___ Task material ___

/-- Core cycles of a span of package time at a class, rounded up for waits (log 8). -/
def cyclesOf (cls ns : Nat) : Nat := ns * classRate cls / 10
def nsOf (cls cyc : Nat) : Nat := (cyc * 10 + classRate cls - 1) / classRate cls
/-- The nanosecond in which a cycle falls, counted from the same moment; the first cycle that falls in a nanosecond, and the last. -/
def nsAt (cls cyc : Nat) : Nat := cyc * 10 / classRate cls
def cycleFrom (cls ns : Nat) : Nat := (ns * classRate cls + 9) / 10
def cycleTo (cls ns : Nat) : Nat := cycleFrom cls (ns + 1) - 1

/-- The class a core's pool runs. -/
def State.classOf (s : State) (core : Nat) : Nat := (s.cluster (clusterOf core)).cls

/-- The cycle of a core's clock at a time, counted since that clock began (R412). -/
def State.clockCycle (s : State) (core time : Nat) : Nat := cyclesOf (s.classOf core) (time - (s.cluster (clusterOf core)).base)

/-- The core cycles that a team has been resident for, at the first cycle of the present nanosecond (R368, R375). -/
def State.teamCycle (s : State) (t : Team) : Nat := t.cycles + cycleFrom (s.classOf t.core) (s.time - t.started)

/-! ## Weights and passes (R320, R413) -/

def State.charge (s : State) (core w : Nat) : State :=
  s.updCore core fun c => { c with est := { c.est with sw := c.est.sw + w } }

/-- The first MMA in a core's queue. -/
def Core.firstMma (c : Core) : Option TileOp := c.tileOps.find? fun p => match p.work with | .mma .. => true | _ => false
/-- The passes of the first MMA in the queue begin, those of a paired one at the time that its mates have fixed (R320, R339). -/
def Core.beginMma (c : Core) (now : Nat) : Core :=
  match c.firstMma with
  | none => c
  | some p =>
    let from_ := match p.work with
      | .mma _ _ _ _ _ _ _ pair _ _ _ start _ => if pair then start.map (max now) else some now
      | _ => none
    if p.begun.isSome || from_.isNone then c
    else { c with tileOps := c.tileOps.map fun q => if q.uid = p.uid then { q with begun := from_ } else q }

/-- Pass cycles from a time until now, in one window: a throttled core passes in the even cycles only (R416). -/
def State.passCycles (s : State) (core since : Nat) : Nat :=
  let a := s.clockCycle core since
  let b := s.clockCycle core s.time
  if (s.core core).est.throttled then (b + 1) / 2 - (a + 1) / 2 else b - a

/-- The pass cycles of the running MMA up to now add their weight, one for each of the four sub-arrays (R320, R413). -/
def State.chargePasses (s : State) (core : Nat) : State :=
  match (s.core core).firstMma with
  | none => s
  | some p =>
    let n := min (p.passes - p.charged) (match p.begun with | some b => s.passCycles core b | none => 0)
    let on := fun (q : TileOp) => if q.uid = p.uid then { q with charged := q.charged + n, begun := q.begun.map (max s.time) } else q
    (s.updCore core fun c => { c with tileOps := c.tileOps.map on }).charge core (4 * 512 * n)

___

What to produce
In your answer, include only the lines above starting at the line that holds "(R320, R339). -/" and ending at the line that holds "let from_ := match p.work with", copied exactly.

Reply to the exercise
/-- The passes of the first MMA in the queue begin, those of a paired one at the time that its mates have fixed (R320, R339). -/
def Core.beginMma (c : Core) (now : Nat) : Core :=
  match c.firstMma with
  | none => c
  | some p =>
    let from_ := match p.work with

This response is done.